> **Task objective**
In the material below, the required lines run from the one containing "else s.once n" through the one containing "def State.remoteEnqueue (s". Copy those lines exactly, ends included, and nothing else.

> **Exercise material**
/-- QUEUE_PAIR_BIND (R380). Subject: the queue pair, port, ASID, TTBASE and world. -/
def execQueuePairBind (s : State) : Host.Outcome State Fault Refusal :=
  .next (if s.arg 0 < 16384 ∧ s.arg 1 < 8 ∧ s.arg 2 < 65536 then
      s.modQp (s.arg 0) (fun _ => { bound := true, port := s.arg 1, asid := s.arg 2, ttbase := BitVec.ofNat 64 (s.arg 3),
                                    world := s.arg 4 % 2, error := false, window := [] })
    else s)

/-- The path MTU. -/
def pathMtu : Nat := 4096

/-- The module sends bytes in packets of at most the path MTU, each with the place that its first byte goes to, counted from
`at0`; no bytes are one packet with none. -/
def State.sendBytes (s : State) (qp kind : Nat) (at0 : Dword) (bytes : List Byte) : State :=
  (List.range (max 1 ((bytes.length + pathMtu - 1) / pathMtu))).foldl
    (fun s i => s.send qp kind (at0 + BitVec.ofNat 64 (pathMtu * i)) ((bytes.drop (pathMtu * i)).take pathMtu)) s

/-- RDMA_WRITE (R380, R381): one packet's bytes are written, or nothing and a remote access error. Subject: queue pair and
address; the payload. -/
def execRdmaWrite (s : State) : Host.Outcome State Fault Refusal :=
  let n := s.arg 0
  .next (if !(s.qpUp n) || decide (pathMtu < s.bytes.length) then s
    else match s.engPlaces (s.qpSpace n) .write (BitVec.ofNat 64 (s.arg 1)) s.bytes.length with
      | .error _ => s.send n 4 0 []
      | .ok ps => if s.placesOwned ps then s else (s.putPieces ps s.bytes).send n 0 0 [])

/-- RDMA_READ_REQUEST (R380, R381). Subject: queue pair, address, length. -/
def execRdmaReadRequest (s : State) : Host.Outcome State Fault Refusal :=
  let n := s.arg 0
  .next (if !(s.qpUp n) then s
    else match s.engPlaces (s.qpSpace n) .read (BitVec.ofNat 64 (s.arg 1)) (s.arg 2) with
      | .error _ => s.send n 4 0 []
      | .ok ps =>
        if s.placesOwned ps then s
        else if ps.any (fun p => s.badAt p.1 p.2) then s.send n 4 0 []
        else s.sendBytes n 1 0 (ps.flatMap (fun p => s.readBytes p.1 p.2)))

/-- A queue pair enters the error state with a NAK for an invalid request (R381). -/
def State.nakInvalid (s : State) (n : Nat) : State := (s.modQp n (fun q => { q with error := true })).send n 3 0 []

/-- The opcodes that the module accepts (R381). -/
def bthAccepted (op : Nat) : Bool :=
  [0x06, 0x07, 0x08, 0x0A, 0x0C, 0x0D, 0x0E, 0x0F, 0x10, 0x11, 0x12, 0x13, 0x14, 0xC0, 0xC1].contains op

/-- INVALID_REQUEST (R381). Subject: queue pair, opcode. -/
def execInvalidRequest (s : State) : Host.Outcome State Fault Refusal :=
  .next (if !(s.qpUp (s.arg 0)) || bthAccepted (s.arg 1) then s else s.nakInvalid (s.arg 0))

/-- RDMA_RESPONSE (R381): a NAK other than one for a sequence error puts the queue pair into the error state, as the IBA
specification has it (log 41). Subject: queue pair, opcode; the payload, whose first byte is the syndrome. -/
def execRdmaResponse (s : State) : Host.Outcome State Fault Refusal :=
  let n := s.arg 0
  let syn := (s.bytes.getD 0 0).toNat
  .next (if s.qpUp n ∧ (s.arg 1 = 0x11 ∨ s.arg 1 = 0x12) ∧ syn / 32 = 3 ∧ 1 ≤ syn % 32 ∧ syn % 32 ≤ 3 then
      s.modQp n (fun q => { q with error := true })
    else s)

/-- FRAME_DROP (R380): a frame that is not IPv6 is dropped. Subject: port, EtherType. -/
def execFrameDrop (s : State) : Host.Outcome State Fault Refusal := .next s

/-- What the replay window makes of a request's number (R153). -/
inductive Replay where
  | fresh
  | again (value : Dword) (error : Bool)
  | old
  deriving DecidableEq, Repr

/-- The window, newest first: its last 256 requests. -/
def replayOf (window : List (Nat × Dword × Bool)) (seq : Nat) : Replay :=
  match (window.take 256).find? (fun e => e.1 = seq) with
  | some (_, v, e) => .again v e
  | none =>
    match window with
    | [] => .fresh
    | (newest, _) :: _ => if (newest + 2 ^ 24 - seq) % 2 ^ 24 < 2 ^ 23 then .old else .fresh

/-- A request's answer enters the window and is sent. -/
def State.respond (s : State) (n seq : Nat) (r : Option Dword) : State :=
  let s := s.modQp n (fun q => { q with window := ((seq, r.getD 0, r.isNone) :: q.window).take 256 })
  s.send n (if r.isNone then 4 else 2) (r.getD 0) []

/-- A request that is applied exactly once (R153, R382): its effect answers the state and a result, or a remote access error,
or nothing while it waits. -/
def State.once (s : State) (n seq : Nat) (effect : Option (State × Option Dword)) : State :=
  if !(s.qpUp n) then s
  else match replayOf (s.qp n).window (seq % 2 ^ 24) with
    | .again v e => s.send n (if e then 4 else 2) v []
    | .old => s.send n 5 0 []
    | .fresh =>
      match effect with
      | none => s
      | some (s', r) => s'.respond n (seq % 2 ^ 24) r

/-- An atomic on 8 bytes (R153). -/
def State.remoteAtomic (s : State) (n seq : Nat) (va : Dword) (f : Nat → Nat) : State :=
  if !(s.qpUp n) then s
  else if va.toNat % 8 ≠ 0 then s.nakInvalid n
  else s.once n seq (match checkVa s (s.qpSpace n) .readWrite 8 va with
    | .ok pa =>
      if s.placesOwned [(pa, 8)] then none
      else if s.badAt pa 8 then some (s, none)
      else
        let old := s.readNat pa 8
        some (s.writeMem pa (leBytes 8 (f old)), some (BitVec.ofNat 64 old))
    | _ => some (s, none))

/-- COMPARE_SWAP (R153). Subject: queue pair, sequence number, address, compare, swap. -/
def execCompareSwap (s : State) : Host.Outcome State Fault Refusal :=
  .next (s.remoteAtomic (s.arg 0) (s.arg 1) (BitVec.ofNat 64 (s.arg 2))
    (fun old => if old = s.arg 3 % 2 ^ 64 then s.arg 4 else old))

/-- FETCH_ADD (R153). Subject: queue pair, sequence number, address, addend. -/
def execFetchAdd (s : State) : Host.Outcome State Fault Refusal :=
  .next (s.remoteAtomic (s.arg 0) (s.arg 1) (BitVec.ofNat 64 (s.arg 2)) (fun old => old + s.arg 3))

/-- What an enqueue from outside does at the header's home (R383). -/
def State.remoteEnqueue (s : State) (n : Nat) (header : Dword) (entry : List Byte) : Option (State × Option Dword) :=
  let sp := s.qpSpace n
  match checkVa s sp .readWrite 1 header with
  | .ok pa =>
    if header.toNat % 128 ≠ 0 then some (s, some 2)
    else if s.lineOwned (pa / 128) then none
    else
      let q := s.queueHead pa
      if q.sub ≠ 0 then some (s, some 2)
      else if entry.length ≠ 2 ^ q.elog then some (s, some 3)
      else if q.room = 0 then some (s, some 1)
      else (match s.queueSlots sp .write q q.tail 1 with
        | .error _ => some (s, none)
        | .ok slots => some (s.queuePut none pa q slots [entry], some 0))
  | _ => some (s, none)

/-- REMOTE_ENQUEUE (R383). Subject: queue pair, sequence number, header address; the entry. -/
def execRemoteEnqueue (s : State) : Host.Outcome State Fault Refusal :=
  .next (s.once (s.arg 0) (s.arg 1) (s.remoteEnqueue (s.arg 0) (BitVec.ofNat 64 (s.arg 2)) s.bytes))

/-- What an arrival from outside does at a clause's home (R384). -/
def State.remoteArrive (s : State) (n : Nat) (h : Dword) (count flags : Nat) : State × Dword :=
  let q := s.qp n
  let e := handleEntry h
  let c := s.clause e
  if handleType h ≠ 1 ∨ !(s.clauseLive h q.asid q.world) ∨ count = 0 ∨ 524288 < count ∨ 1 < flags then (s, 2#64 ||| (1#64 <<< 63))
  else if flags = 1 then (s.setClause e { c with exp0 := c.exp0 + count }, BitVec.ofNat 64 c.phase.toNat)
  else if c.exp0 < c.arr0 + count then (s, 3#64 ||| (1#64 <<< 63))
  else (((s.setClause e { c with arr0 := c.arr0 + count }).settle e).releaseWaiters, BitVec.ofNat 64 c.phase.toNat)

/-- REMOTE_ARRIVE (R384). Subject: queue pair, sequence number, handle, COUNT, FLAGS. -/
def execRemoteArrive (s : State) : Host.Outcome State Fault Refusal :=
  let (s', r) := s.remoteArrive (s.arg 0) (BitVec.ofNat 64 (s.arg 2)) (s.arg 3) (s.arg 4)
  .next (s.once (s.arg 0) (s.arg 1) (some (s', some r)))

/-! ### Frame delivery (R343, R385, R386) -/

/-- The bytes of a frame's buffer as the display target's queue pair reads them; unreadable ones are free (log 42). -/
def State.frameBytes (s : State) (conn : Nat) (va : Dword) (n : Nat) : List Byte :=
  match s.engRead (s.qpSpace conn) va n with
  | .ok bs => bs
  | .error _ => s.freeBytes 7000 n

/-- The device delivers a frame, or repeats the last one (R386). -/
def State.deliverFrame (s : State) (pa : Nat) : State :=
  let n := fun o k => s.readNat (pa + o) k
  let conn := n 0 4
  let done := n 0x20 8
  let sent := n 0x28 8
  let up := s.qpUp conn
  if sent < done then
    if !up then s
    else
      let buf := BitVec.ofNat 64 (n (if done % 2 = 0 then 8 else 0x10) 8)
      { (s.sendBytes conn 6 (BitVec.ofNat 64 (n 0x18 8)) (s.frameBytes conn buf (n 4 4))).send conn 7 (BitVec.ofNat 64 done) [] with
        frameOut := s.frameOut ++ [(pa, BitVec.ofNat 64 done)] }
  else
    let s := s.writeMem (pa + 0x30) (leBytes 4 (n 0x30 4 + 1))
    if up then s.send conn 7 (BitVec.ofNat 64 sent ||| (1#64 <<< 63)) [] else s

/-- FRAME_DEADLINE (R343, R386): CYCLE reaches FRAMEDEADLINE, which is disarmed. -/
def execFrameDeadline (s : State) : Host.Outcome State Fault Refusal :=
  .next (if s.framedeadline = 0 then s
    else
      let s := { s with clk := max s.clk s.framedeadline.toNat, framedeadline := 0 }
      match s.framecfg with
      | none => s
      | some pa => s.deliverFrame pa)

/-- FRAME_ACK (R386): SENT takes the number of the frame that the target acknowledges. Subject: that number. -/
def execFrameAck (s : State) : Host.Outcome State Fault Refusal :=
  .next (match s.frameOut.find? (fun e => e.2.toNat = s.arg 0) with
    | some e => { s.writeMem (e.1 + 0x28) (leBytes 8 e.2.toNat) with frameOut := s.frameOut.erase e }
    | none => s)

end Sys2Proof.Machine
end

> **Task output**
  else s.once n seq (match checkVa s (s.qpSpace n) .readWrite 8 va with
    | .ok pa =>
      if s.placesOwned [(pa, 8)] then none
      else if s.badAt pa 8 then some (s, none)
      else
        let old := s.readNat pa 8
        some (s.writeMem pa (leBytes 8 (f old)), some (BitVec.ofNat 64 old))
    | _ => some (s, none))

/-- COMPARE_SWAP (R153). Subject: queue pair, sequence number, address, compare, swap. -/
def execCompareSwap (s : State) : Host.Outcome State Fault Refusal :=
  .next (s.remoteAtomic (s.arg 0) (s.arg 1) (BitVec.ofNat 64 (s.arg 2))
    (fun old => if old = s.arg 3 % 2 ^ 64 then s.arg 4 else old))

/-- FETCH_ADD (R153). Subject: queue pair, sequence number, address, addend. -/
def execFetchAdd (s : State) : Host.Outcome State Fault Refusal :=
  .next (s.remoteAtomic (s.arg 0) (s.arg 1) (BitVec.ofNat 64 (s.arg 2)) (fun old => old + s.arg 3))

/-- What an enqueue from outside does at the header's home (R383). -/
def State.remoteEnqueue (s : State) (n : Nat) (header : Dword) (entry : List Byte) : Option (State × Option Dword) :=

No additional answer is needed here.